Kiss o' death: plan ahead or suffer later

Wikipedia has a great article about NTP server misuse and abuse which should be required reading for anyone creating a protocol. In particular, anyone who is setting up a situation where the clients might ever be out of their control should read it and really take it to heart. It might make the difference between a controllable situation and something which quickly gets out of hand.

I'm sure a lot of people will tune out, thinking, oh, gee, I'll never write a protocol. I'm just some web person. Wrong. If you're doing any sort of client-side stuff, like in Javascript or similar, and it phones home, you have created a protocol whether you like it or not. That means you should pay attention to this.

Let's say you have a bit of scripting which polls your web server every 10 seconds to look for an update to something. Maybe you haven't quite gotten around to writing the whole long-poll thing. Or maybe you have, and that's the fallback interval. Either way, you have a situation where you might have a client system hitting you regularly for a very long time. Multiply that by a lot of clients and it could get interesting.

Normally, this is what you want. But, what if something goes wrong? You need a way to stop the flood from the source rather than trying to hack around it on your server. For that, you need to have both the equivalent of a "kiss o' death" packet as described in the article and client-side support for it.

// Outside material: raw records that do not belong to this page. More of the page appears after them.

-- ==== Sys2Proof/Certificates/Slice0/Obligations.lean ====
section
/-! DEFINITION. The statements for the provers. `t = { s.withTransients t with … }` says every field of `t` but the transient
registers of R26 and R27, which are meaningless between operations. -/

open Sys2Proof Sys2Proof.Machine

/-! ### Encoding and decoding -/

/-- R70, R73 to R79, R83: decoding what an instruction is presented as gives the instruction back, every operand at every value. -/
def Obligations.DecodeInvertsEncode : Prop :=
  ∀ i : Instr, decode (encode i) = .instr i

/-- R71, R82, R86: a frame that decodes is, bit for bit, the frame of the instruction it decodes to. -/
def Obligations.FrameDecodingLosesNoBit : Prop :=
  ∀ (bits : List Level) (i : Instr), decode (.frame bits) = .instr i → encode i = .frame bits

/-- R70, R83: the command codes (D6, log 20), whatever the unused ports hold (log 20); codes 10 to 15 are no operation. That `MODE_IN` 0 is
`X16` and 1 is `X8` is the choice of R22 and R28 (D8, log 23). -/
def Obligations.CommandCodesDecode : Prop :=
  ∀ (cmd : BitVec 4) (addr : Addr) (val : Word) (modeIn : Level),
    decode (.command 0 addr val modeIn) = .instr .construct ∧
    decode (.command 1 addr val false) = .instr (.setmode .X16) ∧
    decode (.command 1 addr val true) = .instr (.setmode .X8) ∧
    decode (.command 2 addr val modeIn) = .instr .ewen ∧
    decode (.command 3 addr val modeIn) = .instr .ewds ∧
    decode (.command 4 addr val modeIn) = .instr .query ∧
    decode (.command 5 addr val modeIn) = .instr .eral ∧
    decode (.command 6 addr val modeIn) = .instr (.wral val) ∧
    decode (.command 7 addr val modeIn) = .instr (.write addr val) ∧
    decode (.command 8 addr val modeIn) = .instr (.erase addr) ∧
    decode (.command 9 addr val modeIn) = .instr (.read addr) ∧
    (10 ≤ cmd.toNat → decode (.command cmd addr val modeIn) = .rejected (.reservedCode cmd))

/-- Frames written out bit by bit from R73 to R79 decode to what they stand for. -/
def Obligations.SpecFramesDecode : Prop :=
  -- `1 01000101 0001001000110100`, R77's worked example
  decode (.frame [true, false, true, false, false, false, true, false, true,
    false, false, false, true, false, false, true, false, false, false, true, true, false, true, false, false])
      = .instr (.writeX16 5 0x1234) ∧
  -- `1 001100000`, R73
  decode (.frame [true, false, false, true, true, false, false, false, false, false]) = .instr (.ewenX8 0) ∧
  -- `1 00000000`, R74
  decode (.frame [true, false, false, false, false, false, false, false, false]) = .instr (.ewdsX16 0) ∧
  -- `1 110010000`, V-ER4
  decode (.frame [true, true, true, false, false, true, false, false, false, false]) = .instr (.eraseX8 0x10) ∧
  -- `1 10 11000101`, R79 with `RD16_AW` = 8
  decode (.frame [true, true, false, true, true, false, false, false, true, false, true]) = .instr (.readX16A8 0xC5)

/-- R86's table: in each mode every value whose top bit is set matches exactly one of the seven rows; and the row it matches is the one it
decodes to: alone or with a data field, the value is an instruction of that row's operation and of that mode. -/
def Obligations.FrameTableExclusiveAndComplete : Prop :=
  (let rows : List (Op × BitVec 9 × BitVec 9) :=
      [(.ewds, 0x100#9, 0x1F0#9), (.wral, 0x110#9, 0x1F0#9), (.eral, 0x120#9, 0x1F0#9), (.ewen, 0x130#9, 0x1F0#9),
        (.write, 0x140#9, 0x1C0#9), (.read, 0x180#9, 0x1C0#9), (.erase, 0x1C0#9, 0x1C0#9)]
    ∀ f : BitVec 9, f.getLsbD 8 = true →
      (∃! r, r ∈ rows ∧ f &&& r.2.2 = r.2.1) ∧
      ∀ r ∈ rows, f &&& r.2.2 = r.2.1 →
        ∀ d : BitVec 16, ∃ i, (decodeX16 f = .instr i ∨ decodeX16Data f d = .instr i) ∧ i.op = r.1 ∧ i.frameMode = some .X16) ∧
  (let rows : List (Op × BitVec 10 × BitVec 10) :=
      [(.ewds, 0x200#10, 0x3E0#10), (.wral, 0x220#10, 0x3E0#10), (.eral, 0x240#10, 0x3E0#10), (.ewen, 0x260#10, 0x3E0#10),
        (.write, 0x280#10, 0x380#10), (.read, 0x300#10, 0x380#10), (.erase, 0x380#10, 0x380#10)]
    ∀ f : BitVec 10, f.getLsbD 9 = true →
      (∃! r, r ∈ rows ∧ f &&& r.2.2 = r.2.1) ∧
      ∀ r ∈ rows, f &&& r.2.2 = r.2.1 →
        ∀ d : BitVec 8, ∃ i, (decodeX8 f = .instr i ∨ decodeX8Data f d = .instr i) ∧ i.op = r.1 ∧ i.frameMode = some .X8)

/-- R81 (b), R194: the address never disturbs the opcode, and the field holds the address modulo the number of cells. -/
def Obligations.AddressFieldKeepsOpcode : Prop :=
  ∀ (m : Mode) (base : Word) (a : Addr), base ∈ [OPC_WRITE, OPC_READ, OPC_ERASE] →
    addrField m base a = (base <<< SH m) + trunc (AW m) (zextAddr a) ∧
    (addrField m base a) >>> AW m = (base <<< SH m) >>> AW m ∧
    (trunc (AW m) (zextAddr a)).toNat = a.toNat % NCELL m

/-! ### Steps -/

/-- A step of an idle engine runs the instruction presented, which is taken off the host's list; nothing else is added around `exec`. -/
def Obligations.StepRunsPresentedInstruction : Prop :=
  ∀ (s : State) (p : Presented) (rest : List Presented) (i : Instr),
    s.busy = false → s.host = p :: rest → decode p = .instr i → step s = exec i { s with host := rest }

/-- R83: what decodes to nothing is refused. -/
def Obligations.ReservedCodesRefused : Prop :=
  ∀ (s : State) (cmd : BitVec 4) (addr : Addr) (val : Word) (modeIn : Level) (rest : List Presented),
    s.busy = false → 10 ≤ cmd.toNat → s.host = .command cmd addr val modeIn :: rest →
      step s = .refused (.notAnInstruction (.reservedCode cmd))

/-- R221: with nothing presented an idle engine waits (the model's choice of a step that changes nothing, log 21). -/
def Obligations.IdleEngineWaits : Prop :=
  ∀ s : State, s.busy = false → s.host = [] → step s = .next s

/-- R181: an operation presented while `BUSY = 1` is refused. -/
def Obligations.BusyEngineRefusesEveryOperation : Prop :=
  ∀ (i : Instr) (s : State), s.busy = true → exec i s = .refused .busy

/-- R173, R207, R222: before the first construction every operation but `CONSTRUCT` is refused. -/
def Obligations.UnconstructedEngineRefuses : Prop :=
  ∀ (i : Instr) (s : State), s.busy = false → s.constructed = false → i.op ≠ .construct → exec i s = .refused .notConstructed

/-- R195, R207: bad pins are refused at construction. -/
def Obligations.BadPinsRefused : Prop :=
  ∀ s : State, s.busy = false → s.cfg.pinsOk = false → exec .construct s = .refused .badPins

/-- R79, R82, R84 with the model's choice of log 5 and log 6: a frame the engine does not emit now is refused, by name. -/
def Obligations.FrameNotEmittedRefused : Prop :=
  ∀ (i : Instr) (s : State), Ready s →
    (i.wf = false → exec i s = .refused .dontCareNotZero) ∧
    (∀ m, i.wf = true → i.frameMode = some m → s.mode ≠ m → exec i s = .refused .frameOfOtherMode) ∧
    (∀ m w, i.frameMode = some m → s.mode = m → i.frameReadWidth = some w → s.cfg.rd16aw ≠ w →
      exec i s = .refused .readFrameOfOtherWidth)

/-! ### Reset -/

/-- R33: the reset state, in the fields R33 gives a value (the levels and `BUSY` are the spec's decisions D2 and D20). -/
def Obligations.ResetState : Prop :=
  State.reset.ew = false ∧ State.reset.mode = .X16 ∧
    State.reset.dir = { CS := .output, SK := .output, DI := .output, DO := .input } ∧
    State.reset.cs = false ∧ State.reset.sk = false ∧ State.reset.di = false ∧ State.reset.busy = false

/-- The reset state meets the machine's invariants (R24, R29). -/
def Obligations.ResetMeetsInvariants : Prop := PinsInv State.reset ∧ DirsInv State.reset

It could be rather simple. Perhaps you do some kind of AJAX call-out to get an update from the server. If you have access to the raw HTTP return codes in your implementation, you might rig it so that you treat some of them a special way. That way, if you need to start shedding load, you can start returning that code and trigger the special-case code path. That code would then disable polling, or throttle it back, or something else intended to stop the burning.

If raw HTTP twiddling is unavailable for whatever reason, don't despair. Let's say you're shooting JSON around, and normally you define "data" to be equal to "stuff". Instead, you could define something called "halt". Then, in your new data handler, you'd do something like this:

function updateHandler(data) {
  if (data.halt) {
    auto_poll = 0;  // Slow it down (or stop it).
  // Do your normal stuff here.

That's it.

You may never need this, but if you do, you'll be so relieved when you realize it's out there in all of your client code, able to be switched on remotely. Just don't forget it if that day ever arrives.

Final note: sure, you could also try to write your own exponential backoff routine to hopefully make this less of a problem. That's cool and all, but appreciate that you might not get it right, and then you'd really need this kind of remote kill switch. Imagine what would happen if your throttle went the wrong way in some corner case, or wrapped around to a negative delay, or something stupid like that.

Put it this way, are you feeling lucky?